:: MATERIAL PROVIDED ::
/-! ### Management records -/

/-- A management record header with the bytes that follow it. -/
structure MgmtRecord where
  dest : Byte
  source : Byte
  tag : Byte
  op : Byte
  status : Byte
  flags : Byte
  argLen : Half
  param : List Byte
  rest : List Byte
  deriving DecidableEq, Repr

/-- The record that an MGMT payload opens with. -/
def MgmtRecord.ofBytes (p : List Byte) : MgmtRecord :=
  { dest := byteAt p 0, source := byteAt p 1, tag := byteAt p 2, op := byteAt p 3, status := byteAt p 4,
    flags := byteAt p 5, argLen := halfAt p 6, param := (p.drop 8).take 8, rest := p.drop 16 }

/-- The bytes of a record. -/
def MgmtRecord.toBytes (r : MgmtRecord) : List Byte :=
  [r.dest, r.source, r.tag, r.op, r.status, r.flags] ++ halfBytes r.argLen ++ padTo 8 r.param ++ r.rest

/-- Parameter byte `i` (spec/08, opening). -/
def MgmtRecord.paramByte (r : MgmtRecord) (i : Nat) : Byte := byteAt r.param i

/-- The arguments: argument length bytes after the header. -/
def MgmtRecord.args (r : MgmtRecord) : List Byte := r.rest.take r.argLen.toNat

/-- The sixteen request operations (spec/01, Formats on the line). -/
inductive MgmtOp where
  | identify | assign | configure | schedLoad | schedRead | schedCommit | schedCancel | windowLoad | windowRead | start
  | stop | abort | status | reportRead | reportClear | reset
  deriving DecidableEq, Repr

/-- The codes of the management operations. -/
def MgmtOp.code : MgmtOp → Byte
  | .identify => 0x01
  | .assign => 0x02
  | .configure => 0x03
  | .schedLoad => 0x04
  | .schedRead => 0x05
  | .schedCommit => 0x06
  | .schedCancel => 0x07
  | .windowLoad => 0x08
  | .windowRead => 0x09
  | .start => 0x0A
  | .stop => 0x0B
  | .abort => 0x0C
  | .status => 0x0D
  | .reportRead => 0x0E
  | .reportClear => 0x0F
  | .reset => 0x10

/-- The request operation of a code, if it is one. -/
def MgmtOp.ofCode (c : Byte) : Option MgmtOp :=
  [MgmtOp.identify, .assign, .configure, .schedLoad, .schedRead, .schedCommit, .schedCancel, .windowLoad, .windowRead,
    .start, .stop, .abort, .status, .reportRead, .reportClear, .reset].find? (fun o => o.code = c)

/-- The operation code NOTICE. -/
def noticeCode : Byte := 0x20

/-- The management statuses. -/
inductive MgmtStatus where
  | ok | busy | denied | badArg | state
  deriving DecidableEq, Repr

/-- The codes of the management statuses. -/
def MgmtStatus.code : MgmtStatus → Byte
  | .ok => 0x00
  | .busy => 0x01
  | .denied => 0x02
  | .badArg => 0x03
  | .state => 0x04

end Machine

open Machine in
/-- The record that a management command sends. -/
def MgmtSlot.record (m : MgmtSlot) (op : MgmtOp) : MgmtRecord :=
  { dest := m.dest, source := m.source, tag := m.tag, op := op.code, status := m.status, flags := m.flags,
    argLen := m.argLen, param := padTo 8 m.param, rest := m.args }

open Machine in
/-- The arrival that a management command is: on channel 0, of kind MGMT, with good checks (R28). -/
def MgmtSlot.arrival (m : MgmtSlot) (op : MgmtOp) : Arrival :=
  arrivalOf m.index 0 m.size .mgmt (padTo (payloadLength m.size) (m.record op).toBytes)

open Machine in
/-- The same slot with parameter byte `i` mapped by `f`. -/
def MgmtSlot.mapParam (m : MgmtSlot) (i : Nat) (f : Byte → Byte) : MgmtSlot :=
  { m with param := (padTo 8 m.param).modify i f }

open Machine in
/-- The same slot with argument byte `i`, where there is one, mapped by `f`. -/
def MgmtSlot.mapArg (m : MgmtSlot) (i : Nat) (f : Byte → Byte) : MgmtSlot :=
  { m with args := m.args.modify i f }

namespace Machine

/-! ### Codes used in management replies (spec/08, section 8.4) -/

/-- Ring state codes. -/
def RingState.code : RingState → Byte
  | .down => 0
  | .hunt => 1
  | .armed => 2
  | .sync => 3

/-- Bridge state codes. -/
def BridgeState.code : BridgeState → Byte
  | .stopped => 0
  | .running => 1
  | .draining => 2

/-- Commit state codes. -/
def CommitState.code : CommitState → Byte
  | .none => 0
  | .pendingNext => 1
  | .pendingAt _ => 2

/-- The target as STATUS and SCHED-COMMIT give it: 0 unless PENDING-AT. -/
def CommitState.target : CommitState → Half
  | .none => 0
  | .pendingNext => 0
  | .pendingAt n => n

/-- Engine state codes. -/
def EngineState.code : EngineState → Byte
  | .idle => 0
  | .cycle => 1
  | .locked => 2
  | .yielded => 3

/-- Bank codes. -/
def BankName.code : BankName → Byte
  | .ring => 0
  | .slot => 1
  | .bus => 2
  | .mgmt => 3

/-- The bank of a code 0..3. -/
def BankName.ofCode (c : Byte) : Option BankName :=
  if c = 0 then some .ring else if c = 1 then some .slot else if c = 2 then some .bus
  else if c = 3 then some .mgmt else none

:: ABOUT THIS EXERCISE ::
What you return should be exactly the lines above, starting at the one with "def MgmtOp.ofCode (c" and ending at the one with "def noticeCode : Byte := 0x20", and nothing else.

:: EXPECTED ANSWER ::
def MgmtOp.ofCode (c : Byte) : Option MgmtOp :=
  [MgmtOp.identify, .assign, .configure, .schedLoad, .schedRead, .schedCommit, .schedCancel, .windowLoad, .windowRead,
    .start, .stop, .abort, .status, .reportRead, .reportClear, .reset].find? (fun o => o.code = c)

/-- The operation code NOTICE. -/
def noticeCode : Byte := 0x20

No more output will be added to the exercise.